-- Data provided follows --

/-- A turn that takes no cause: what g leaves, with the thread as g leaves it. -/
theorem turn_goes {cx : Cx} {s : State} {g : State → Nat → View → Thread → State × (Thread × Option Esc)} {k : Nat}
    {ops ops' : List Op} {gs hs : List Word} {ts : List Thread} {q q' : Nat} {u : Thread}
    (hg : g (cx.stands s ops gs ts q) k
      { party := { cx.party with threads := ts }, thread := ts.getD k Thread.zero, tid := k, tids := cx.tids, ref := s.ref }
      (ts.getD k Thread.zero) = (cx.stands s ops' hs ts q', u, none)) :
    cx.turn g (cx.stands s ops gs ts q) k = cx.stands s ops' hs (ts.set k u) q' := by
  have hg' : g (cx.stands s ops gs ts q) k
      { party := { (Party.mk cx.party.lid cx.party.blin cx.party.x cx.party.y cx.party.z cx.party.rank cx.party.pidx cx.party.nv
          cx.party.w gs cx.party.bars ts cx.party.esc cx.party.copySeq) with g := cx.party.g },
        thread := Party.thread { cx.party with g := gs, threads := ts } k, tid := k, tids := cx.tids,
        ref := (cx.stands s ops gs ts q).ref }
      (Party.thread { cx.party with g := gs, threads := ts } k) = (cx.stands s ops' hs ts q', u, none) := hg
  unfold Cx.turn
  simp only [stands_party, hg']
  exact stands_setParty cx s ops' hs hs ts _ q'

/-- A masked thread's zero for D reaches the registers g only. -/
theorem putG_stands (cx : Cx) (s : State) (ops : List Op) (gs : List Word) (ts : List Thread) (q k : Nat) (w : Width) (x : Nat)
    {val : Nat → Option Nat} (hv : val k = some x) :
    cx.putG (cx.stands s ops gs ts q) k w x =
      cx.stands s ops (Party.takeG { cx.party with g := gs } cx.dreg w [k] val).g ts q := by
  unfold Cx.putG State.putG
  rw [stands_party]
  cases cx.dreg <;> try rfl
  show State.setParty _ _ _ = _
  rw [takeG_g]
  simp only [Party.takeG, Party.offer, Party.write, List.foldl_cons, List.foldl_nil, hv]
  exact stands_setParty cx s ops gs _ ts ts q

/-- A lane memory instruction issues one access for each enabled thread. -/
theorem runMem_issues {i : Instr} {cls : Cls} {zw : Width} {need : Cx → Opnds → Need} {ea : Cx → Opnds → Nat}
    {kind : Cx → Opnds → OpKind} {req : Cx → View → Opnds → Req} (hx : ∀ s, exec i s = runMem s i zw req)
    (hr : ∀ cx v o, (req cx v o).need = need cx o ∧ (req cx v o).ea = ea cx o ∧ (req cx v o).kind = kind cx o ∧
      (req cx v o).cls = cls) : LaneIssues i cls zw need ea kind := by
  intro s cx ⟨h, hend⟩ hdet hnd hok
  rw [hx]
  unfold runMem
  rw [runWord_issues h]
  let f := fun (k : Nat) (u : Thread) =>
    if cx.enabled k then cx.issuedOne cls u else (if cx.p.z then u.write cx.dreg zw 0 else u).jump cx.npc
  let op : Nat → Nat → Nat → Issued := fun q j k =>
    { id := q + j, slot := cx.slot, tids := [k], live := [k], cls := some cls, kind := kind cx (cx.operands s k),
      phase := .issued }
  let g := fun (s' : State) (tid : Nat) (v : View) (t : Thread) =>
    if cx.enabled tid then cx.issueOne s' s.seq tid t (req cx v (cx.opnds v))
    else (if cx.p.z then cx.putG s' tid zw 0 else s', cx.advance tid (if cx.p.z then t.write cx.dreg zw 0 else t))
  let val := fun k => if cx.enabled k then none else if cx.p.z then some 0 else (none : Option Nat)
  let gs := fun (done : List Nat) => (cx.party.takeG cx.dreg zw done val).g
  have loop : ∀ ks done : List Nat, (done ++ ks).Nodup → (∀ k ∈ ks, k ∈ cx.tids) → ∀ ops q,
      ∃ ops', ks.foldl (cx.turn g) (cx.stands s ops (gs done) (cx.after f done) q) =
          cx.stands s ops' (gs (done ++ ks)) (cx.after f (done ++ ks)) (q + (ks.filter cx.enabled).length) ∧
        ops'.map Op.issued = ops.map Op.issued ++ mapI (op q) 0 (ks.filter cx.enabled) := by
    intro ks
    induction ks with
    | nil => exact fun done _ _ ops q => ⟨ops, by simp, by simp [mapI]⟩
    | cons k ks ih =>
      intro done hn hm ops q
      have hk : k ∉ done := fun h => (List.nodup_append.mp hn).2.2 k h k (by simp) rfl
      have hn' : ((done ++ [k]) ++ ks).Nodup := by simpa using hn
      have htk : (cx.after f done).getD k Thread.zero = cx.party.thread k := after_before hk
      let v : View := { party := { cx.party with threads := cx.after f done },
                        thread := (cx.after f done).getD k Thread.zero, tid := k, tids := cx.tids, ref := s.ref }
      have same : cx.opnds v = cx.operands s k := by
        simp only [v, htk]
        exact opnds_threads cx (cx.view s.ref k) _
      have hgs : ∀ d, gs (d ++ [k]) = (Party.takeG { cx.party with g := gs d } cx.dreg zw [k] val).g := fun d => by
        show (cx.party.takeG cx.dreg zw (d ++ [k]) val).g = _
        rw [takeG_snoc, takeG_g cx.dreg zw val d cx.party]
      have step : ∃ ops' q', cx.turn g (cx.stands s ops (gs done) (cx.after f done) q) k =
            cx.stands s ops' (gs (done ++ [k])) (cx.after f (done ++ [k])) q' ∧
          q' = q + ([k].filter cx.enabled).length ∧
          ops'.map Op.issued = ops.map Op.issued ++ mapI (op q) 0 ([k].filter cx.enabled) := by
        rw [← after_turn, ← htk]
        by_cases he : cx.enabled k = true
        · obtain ⟨ops', ho, hi⟩ :=
            issueAccess_adds (cx.stands s ops (gs done) (cx.after f done) q) cx [k] cls s.seq (kind cx (cx.operands s k))
          have hc := hok k (by simp [Cx.active, hm k (by simp), he])
          have keep : gs (done ++ [k]) = gs done := by
            rw [hgs]
            cases cx.dreg <;> simp [Party.takeG, Party.offer, val, he]
          have hi' : ops'.map Op.issued = ops.map Op.issued ++ [op q 0 k] := hi
          refine ⟨ops', q + 1, ?_, by simp [he], by rw [hi']; simp [he, mapI]⟩
          refine turn_goes (show g _ k v _ = _ from ?_)
          obtain ⟨r1, r2, r3, r4⟩ := hr cx v (cx.operands s k)
          have hc' : accessCause (cx.stands s ops (gs done) (cx.after f done) q) cx.launch (need cx (cx.operands s k))
            (ea cx (cx.operands s k)) (kind cx (cx.operands s k)) = none := hc
          simp only [g, he, if_true, same, Cx.issueOne, r1, r2, r3, r4, hc', hdet, Bool.false_and, Bool.false_eq_true, if_false,
            ho, Cx.advance, hend, keep]
          refine Prod.ext rfl (Prod.ext ?_ rfl)
          simp [f, he, Cx.issuedOne, Thread.jump, Thread.count]
        · have he : cx.enabled k = false := by simpa using he
          refine ⟨ops, q, ?_, by simp [he], by simp [he, mapI]⟩
          refine turn_goes (show g _ k v _ = _ from ?_)
          rw [hgs]
          by_cases hz : cx.p.z = true
          · have hv : val k = some 0 := by simp [val, he, hz]
            simp only [g, he, hz, if_true, Bool.false_eq_true, if_false, Cx.advance, hend, putG_stands cx s ops (gs done) _ q k zw 0 hv]
            refine Prod.ext rfl (Prod.ext ?_ rfl)
            simp [f, he, hz, Thread.jump]
          · have keep : (Party.takeG { cx.party with g := gs done } cx.dreg zw [k] val).g = gs done := by
              cases cx.dreg <;> simp [Party.takeG, Party.offer, val, hz]
            simp [g, f, he, hz, Cx.advance, hend, Thread.jump, keep]
      obtain ⟨ops', q', turn, hq, hi⟩ := step
      obtain ⟨ops'', h1, h2⟩ := ih (done ++ [k]) hn' (fun j hj => hm j (by simp [hj])) ops' q'
      refine ⟨ops'', ?_, ?_⟩
      · rw [List.foldl_cons, turn, h1, hq]
        simp only [List.append_assoc, List.singleton_append, ← List.length_append, ← List.filter_append, Nat.add_assoc]
      · rw [h2, hi, hq]
        by_cases he : cx.enabled k = true
        · have : op (q + 1) = fun j => op q (j + 1) := by
            funext j k
            simp [op, Nat.add_assoc, Nat.add_comm 1 j]
          simp only [List.filter_cons, he, if_true, List.filter_nil, List.length_singleton, mapI, List.append_assoc,
            List.singleton_append, this, ← mapI_from (op q) 1 0]
        · simp [he, mapI]
  have start : cx.stands s s.ops (gs []) (cx.after f []) s.seq = s := by
    have hg : gs [] = cx.party.g := by
      show (cx.party.takeG cx.dreg zw [] val).g = _
      cases cx.dreg <;> rfl
    have : (s.setParty cx.slot { cx.party with g := cx.party.g, threads := cx.party.threads }).slots = s.slots :=
      setParty_same (cx_party h.context)
    unfold Cx.stands
    rw [hg, after_none, this]
  obtain ⟨ops', h1, h2⟩ := loop cx.tids [] (by simpa using hnd) (fun _ h => h) s.ops s.seq
  rw [start, List.nil_append] at h1
  refine ⟨_, rfl, ?_⟩
  rw [each_turns, show cx.tids.foldl (cx.turn _) s = _ from h1]
  refine ⟨rfl, rfl, ?_, h2⟩
  unfold Cx.goes Cx.zeroes
  rw [takeG_g]
  rfl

-- Data provided concluded --

What this task involves >>
What do the lines above say from the one containing "show (cx.party.takeG cx.dreg zw (d" down to the one containing "have hi' : ops'.map"? Return them exactly, both end lines included, and only them.

Response below >>
        show (cx.party.takeG cx.dreg zw (d ++ [k]) val).g = _
        rw [takeG_snoc, takeG_g cx.dreg zw val d cx.party]
      have step : ∃ ops' q', cx.turn g (cx.stands s ops (gs done) (cx.after f done) q) k =
            cx.stands s ops' (gs (done ++ [k])) (cx.after f (done ++ [k])) q' ∧
          q' = q + ([k].filter cx.enabled).length ∧
          ops'.map Op.issued = ops.map Op.issued ++ mapI (op q) 0 ([k].filter cx.enabled) := by
        rw [← after_turn, ← htk]
        by_cases he : cx.enabled k = true
        · obtain ⟨ops', ho, hi⟩ :=
            issueAccess_adds (cx.stands s ops (gs done) (cx.after f done) q) cx [k] cls s.seq (kind cx (cx.operands s k))
          have hc := hok k (by simp [Cx.active, hm k (by simp), he])
          have keep : gs (done ++ [k]) = gs done := by
            rw [hgs]
            cases cx.dreg <;> simp [Party.takeG, Party.offer, val, he]
          have hi' : ops'.map Op.issued = ops.map Op.issued ++ [op q 0 k] := hi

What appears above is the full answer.